Good news for fans of bifocal-wearing detective/spy Johnson Johnson. The Dolly series are being republished in both book and ebook format and should be out in about two weeks time. They’ve been out of print for many years and of course are usually overshadowed by the much better known historical books, but they have an idiosyncratic charm and are full of wry humour.

They are being published by Cornish-based publisher House of Stratus and will be available in both paper and ebook versions. As soon as I have full details I’ll post them here along with links to order them. They will appear with the most recent UK titles (see the Dolly page on the main site for the full list)

Happy sailing!

 

Major Archaeological Discoveries on Orkney

Tuesday, January 3rd, 2012

Long-time readers of this blog will recall that I’ve mentioned the excavations of the Ness of Brodgar site on a couple of occasions. Situated on the strip of land between two lochs and between the famous Ring of Brodgar and the Stones of Stenness as well as the nearby Maes Howe, work started there in earnest in 2007 after earlier digs in 2004 had hinted at something major.

I confess that through pressure of work I’d rather lost touch with the latest developments until I caught a TV programme on the BBC last night. Neil Oliver, well known for the Coast programme and a series of Scottish history programs, is actually an archaeologist and in this special edition of A History of Ancient Britain: Orkney’s Stone Age Temple he outlines the astonishing discoveries that have been made on this site in the last few years. If you are in a country that can view the BBC iPlayer I urge you to take a look http://bbc.in/s0dYWK while it’s still available to view. This could well be THE most important stone age discovery, eclipsing everything else on Orkney (which takes some doing!) and even the Stonehenge and Avebury complex.

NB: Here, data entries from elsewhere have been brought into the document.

-- ==== Sys2Proof/WellFormed.lean ====
section
/-! DEFINITION. Which instructions a core with a given `LEN_W` accepts: a byte address must be below
2^`LEN_W` (spec rules R62, R80, R81).  Register names are well formed by their type: a reserved
number has none. -/

namespace Sys2Proof

/-- A byte address of `IN` or `OUT` is below 2^`LEN_W` (R50, R62). -/
def addrInRange (lenW : Nat) (a : Word) : Bool := a.toNat < 2 ^ lenW

/-- The instruction can be issued to a core with this `LEN_W` (R81). -/
def Instr.wellFormed (lenW : Nat) : Instr → Bool
  | .win a _ => addrInRange lenW a
  | .rout a => addrInRange lenW a
  | .rd _ => true
  | .wr _ _ => true
  | .new | .block | .keystream | .encrypt | .decrypt => true
  | .uQr0 | .uQr1 | .uQr2 | .uQr3 | .uQr4 | .uQr5 | .uQr6 | .uQr7 => true
  | .uInit | .uFinal | .uEmit => true

end Sys2Proof
end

If you can’t see the program then take a look at the Orkneyjar site – particularly http://www.orkneyjar.com/archaeology/nessofbrodgar/ and  http://www.orkneyjar.com/archaeology/tag/ness-of-brodgar/  and for a couple of panoramas of the dig site try http://www.kenstuart.com/fp/Aerial.html  and  http://www.kenstuart.com/fp/Structure10.html

The discoveries are too numerous to attempt to list in the slightest detail here – a series of complex stone structures which suggest a temple complex which may have been associated with ancestor worship, two large (2 metre wide) walls which appear to have run the width of the Ness and funnelled people into a predetermined path, the first examples of painted neolithic walls in the UK or northern Europe, a number of mace-heads apparently broken deliberately, a number of “dressers” similar to the ones found in domestic areas of Skara Brae but here appearing to be free standing and possibly used as altars, a figurine which has been nicknamed the Brodgar Boy, and a mass of cattle bones which appears to suggest a large ceremonial feast.

There are probably decades worth of work still to be done on the site and an anonymous benefactor has bought the land on which the site stands along with the house for the people of Orkney. I look forward to reading of the discoveries and theories around this site for many years to come.